In exact form, set down only those lines of the material that run from its first line to the line with "## Acceptance -/", inclusive.
============================================================
-- ==== Sys2Proof/Laws/Ops.lean ====
section
/-! SUPPORT. One spec lemma per shared operation: what each can answer, for the proofs to cite in place of unfolding. -/

namespace Sys2Proof.Machine

/-! ## Acceptance -/

theorem whenAccepting_accepts {s : State} (h : s.mode ≠ .faulted) (k : Host.Outcome State Fault Refusal) :
    whenAccepting s k = k := by
  unfold whenAccepting
  split <;> simp_all

theorem whenAccepting_faulted {s : State} (h : s.mode = .faulted) (k : Host.Outcome State Fault Refusal) :
    whenAccepting s k = .fault .noStepFaulted := by
  simp [whenAccepting, h]

theorem whenReady_ready {s : State} (h : s.mode = .ready) (w : Word) (k : Host.Outcome State Fault Refusal) :
    whenReady w s k = k := by
  simp [whenReady, h]

theorem whenReady_unconfigured {s : State} (h : s.mode = .unconfigured) (w : Word)
    (k : Host.Outcome State Fault Refusal) : whenReady w s k = .next (s.raise .notConfigured w) := by
  simp [whenReady, h]

theorem whenReady_faulted {s : State} (h : s.mode = .faulted) (w : Word) (k : Host.Outcome State Fault Refusal) :
    whenReady w s k = .fault .noStepFaulted := by
  simp [whenReady, h]

/-- What `whenReady` can answer as a next state: NOT_CONFIGURED taken, or the continuation's next state in READY. -/
theorem whenReady_next {w : Word} {s s' : State} {k : Host.Outcome State Fault Refusal}
    (h : whenReady w s k = .next s') :
    (s.mode = .unconfigured ∧ s' = s.raise .notConfigured w) ∨ (s.mode = .ready ∧ k = .next s') := by
  unfold whenReady at h
  split at h
  · cases h
  · rename_i hm
    cases h
    exact .inl ⟨hm, rfl⟩
  · rename_i hm
    exact .inr ⟨hm, h⟩

/-- What a construction command can answer as a next state. -/
theorem constructCommand_next {op : Opcode} {p sd : Word} {s s' : State}
    (h : constructCommand op p sd s = .next s') :
    s.mode ≠ .faulted ∧ s' = (s.construct p sd).advance op.length := by
  unfold constructCommand whenAccepting at h
  split at h
  · cases h
  · rename_i hm
    cases h
    simp [hm]
  · rename_i hm
    cases h
    simp [hm]

/-! ## The unwritten elements -/

theorem State.engineWritten_ready {s : State} (h : s.mode = .ready) : s.engineWritten = true := by
  simp [State.engineWritten, h]

theorem State.engineWritten_unconfigured {s : State} (h : s.mode = .unconfigured) : s.engineWritten = false := by
  simp [State.engineWritten, h]

theorem State.engineWritten_faulted {s : State} (h : s.mode = .faulted) : s.engineWritten = s.constructed := by
  simp [State.engineWritten, h]

/-! ## The table -/

/-- An entry of the generated table is the generator's entry (R100). -/
@[simp] theorem tableEntry_genTable (p : Word) (i : Byte) : tableEntry (genTable p) i = genEntry p i := by
  simp [tableEntry, genTable]

@[simp] theorem be4_length (v : Word) : (be4 v).length = 4 := rfl

/-! ## The command stream -/

/-- Words placed at `cp` are the next words the block takes. -/
theorem pending_placeWords (ws : List Word) (s : State) :
    (s.placeWords ws).pending = ws ++ s.stream.drop (s.cp + ws.length) := by
  simp only [State.pending, State.placeWords]
  have hlen : ((s.stream ++ List.replicate (s.cp - s.stream.length) 0#32).take s.cp).length = s.cp := by
    simp only [List.length_take, List.length_append, List.length_replicate]
    omega
  rw [List.append_assoc]
  exact List.drop_left' hlen

/-- The words after the first `n` pending ones are the pending words once `cp` has advanced by `n`. -/
theorem pending_advance (n : Nat) (s : State) : (s.advance n).pending = s.pending.drop n := by
  simp [State.pending, List.drop_drop]

end Sys2Proof.Machine
end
============================================================
_TASK RESULT_:
-- ==== Sys2Proof/Laws/Ops.lean ====
section
/-! SUPPORT. One spec lemma per shared operation: what each can answer, for the proofs to cite in place of unfolding. -/

namespace Sys2Proof.Machine

/-! ## Acceptance -/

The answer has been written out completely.